▸ Task instructions
Below are entries; print them exactly from the first line through the one containing "State.Within m s u".

▸ Input material
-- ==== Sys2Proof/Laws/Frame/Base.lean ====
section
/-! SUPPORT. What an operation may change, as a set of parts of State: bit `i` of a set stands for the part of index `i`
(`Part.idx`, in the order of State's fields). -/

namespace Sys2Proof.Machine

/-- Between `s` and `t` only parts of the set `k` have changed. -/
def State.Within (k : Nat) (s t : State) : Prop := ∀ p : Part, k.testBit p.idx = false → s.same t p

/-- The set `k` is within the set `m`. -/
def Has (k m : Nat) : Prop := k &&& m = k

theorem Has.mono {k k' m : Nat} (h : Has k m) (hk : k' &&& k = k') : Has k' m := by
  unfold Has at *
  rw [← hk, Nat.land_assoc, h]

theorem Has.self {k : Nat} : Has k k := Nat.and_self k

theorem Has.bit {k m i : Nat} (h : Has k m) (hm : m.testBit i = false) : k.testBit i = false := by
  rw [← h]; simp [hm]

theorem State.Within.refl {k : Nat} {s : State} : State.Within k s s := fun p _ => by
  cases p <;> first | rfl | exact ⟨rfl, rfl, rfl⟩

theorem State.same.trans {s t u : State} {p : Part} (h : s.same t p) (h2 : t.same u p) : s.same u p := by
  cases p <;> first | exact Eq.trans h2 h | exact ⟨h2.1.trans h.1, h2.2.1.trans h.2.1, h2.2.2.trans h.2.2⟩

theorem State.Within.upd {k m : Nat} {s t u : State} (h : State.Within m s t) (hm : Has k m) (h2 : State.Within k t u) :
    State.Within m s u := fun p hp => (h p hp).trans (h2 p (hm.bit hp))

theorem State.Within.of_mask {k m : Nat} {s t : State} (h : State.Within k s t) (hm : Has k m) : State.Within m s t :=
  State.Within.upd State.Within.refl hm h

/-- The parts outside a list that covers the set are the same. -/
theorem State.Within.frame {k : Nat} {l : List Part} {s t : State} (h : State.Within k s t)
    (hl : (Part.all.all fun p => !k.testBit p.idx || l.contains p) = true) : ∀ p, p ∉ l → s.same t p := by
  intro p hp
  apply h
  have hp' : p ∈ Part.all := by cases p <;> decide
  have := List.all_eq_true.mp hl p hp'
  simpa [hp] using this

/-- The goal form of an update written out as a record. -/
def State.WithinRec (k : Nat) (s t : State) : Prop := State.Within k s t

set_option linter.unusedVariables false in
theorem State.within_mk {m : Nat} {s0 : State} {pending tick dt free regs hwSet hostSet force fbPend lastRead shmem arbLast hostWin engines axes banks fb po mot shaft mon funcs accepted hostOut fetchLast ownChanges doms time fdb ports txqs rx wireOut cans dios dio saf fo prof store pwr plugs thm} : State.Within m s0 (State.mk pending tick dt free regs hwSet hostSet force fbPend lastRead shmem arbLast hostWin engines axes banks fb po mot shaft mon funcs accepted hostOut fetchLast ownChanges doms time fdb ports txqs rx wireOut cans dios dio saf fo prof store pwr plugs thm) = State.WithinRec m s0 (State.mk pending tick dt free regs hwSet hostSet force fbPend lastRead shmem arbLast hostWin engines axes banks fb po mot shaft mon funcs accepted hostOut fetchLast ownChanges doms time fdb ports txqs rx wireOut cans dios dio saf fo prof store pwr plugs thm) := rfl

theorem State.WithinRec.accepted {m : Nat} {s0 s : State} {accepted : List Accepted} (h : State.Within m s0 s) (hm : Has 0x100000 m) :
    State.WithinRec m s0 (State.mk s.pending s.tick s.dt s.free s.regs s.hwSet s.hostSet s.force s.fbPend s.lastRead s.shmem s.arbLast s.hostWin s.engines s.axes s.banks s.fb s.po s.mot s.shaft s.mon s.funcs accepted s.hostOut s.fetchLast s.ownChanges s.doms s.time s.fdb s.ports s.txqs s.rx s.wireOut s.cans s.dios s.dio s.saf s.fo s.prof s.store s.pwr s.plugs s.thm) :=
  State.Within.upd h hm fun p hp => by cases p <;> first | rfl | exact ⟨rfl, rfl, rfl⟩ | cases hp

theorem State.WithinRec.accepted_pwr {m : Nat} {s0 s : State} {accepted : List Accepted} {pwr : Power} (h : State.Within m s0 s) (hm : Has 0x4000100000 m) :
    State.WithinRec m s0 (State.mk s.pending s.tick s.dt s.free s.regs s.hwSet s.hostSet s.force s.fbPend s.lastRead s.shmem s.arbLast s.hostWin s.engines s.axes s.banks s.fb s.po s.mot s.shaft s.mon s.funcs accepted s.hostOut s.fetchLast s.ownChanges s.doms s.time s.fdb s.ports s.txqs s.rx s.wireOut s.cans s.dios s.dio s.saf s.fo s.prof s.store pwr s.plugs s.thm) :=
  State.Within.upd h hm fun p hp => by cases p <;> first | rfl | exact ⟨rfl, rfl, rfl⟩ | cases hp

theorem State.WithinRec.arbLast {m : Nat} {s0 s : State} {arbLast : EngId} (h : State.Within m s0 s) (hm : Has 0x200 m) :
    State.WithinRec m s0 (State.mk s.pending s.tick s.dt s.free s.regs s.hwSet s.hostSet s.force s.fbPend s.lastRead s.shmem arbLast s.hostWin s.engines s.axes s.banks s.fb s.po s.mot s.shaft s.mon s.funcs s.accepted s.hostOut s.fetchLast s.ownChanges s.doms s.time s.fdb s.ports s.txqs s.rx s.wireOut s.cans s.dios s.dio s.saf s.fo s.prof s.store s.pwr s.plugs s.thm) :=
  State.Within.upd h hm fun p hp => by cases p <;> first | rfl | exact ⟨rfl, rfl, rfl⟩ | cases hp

▸ The answer
-- ==== Sys2Proof/Laws/Frame/Base.lean ====
section
/-! SUPPORT. What an operation may change, as a set of parts of State: bit `i` of a set stands for the part of index `i`
(`Part.idx`, in the order of State's fields). -/

namespace Sys2Proof.Machine

/-- Between `s` and `t` only parts of the set `k` have changed. -/
def State.Within (k : Nat) (s t : State) : Prop := ∀ p : Part, k.testBit p.idx = false → s.same t p

/-- The set `k` is within the set `m`. -/
def Has (k m : Nat) : Prop := k &&& m = k

theorem Has.mono {k k' m : Nat} (h : Has k m) (hk : k' &&& k = k') : Has k' m := by
  unfold Has at *
  rw [← hk, Nat.land_assoc, h]

theorem Has.self {k : Nat} : Has k k := Nat.and_self k

theorem Has.bit {k m i : Nat} (h : Has k m) (hm : m.testBit i = false) : k.testBit i = false := by
  rw [← h]; simp [hm]

theorem State.Within.refl {k : Nat} {s : State} : State.Within k s s := fun p _ => by
  cases p <;> first | rfl | exact ⟨rfl, rfl, rfl⟩

theorem State.same.trans {s t u : State} {p : Part} (h : s.same t p) (h2 : t.same u p) : s.same u p := by
  cases p <;> first | exact Eq.trans h2 h | exact ⟨h2.1.trans h.1, h2.2.1.trans h.2.1, h2.2.2.trans h.2.2⟩

theorem State.Within.upd {k m : Nat} {s t u : State} (h : State.Within m s t) (hm : Has k m) (h2 : State.Within k t u) :
    State.Within m s u := fun p hp => (h p hp).trans (h2 p (hm.bit hp))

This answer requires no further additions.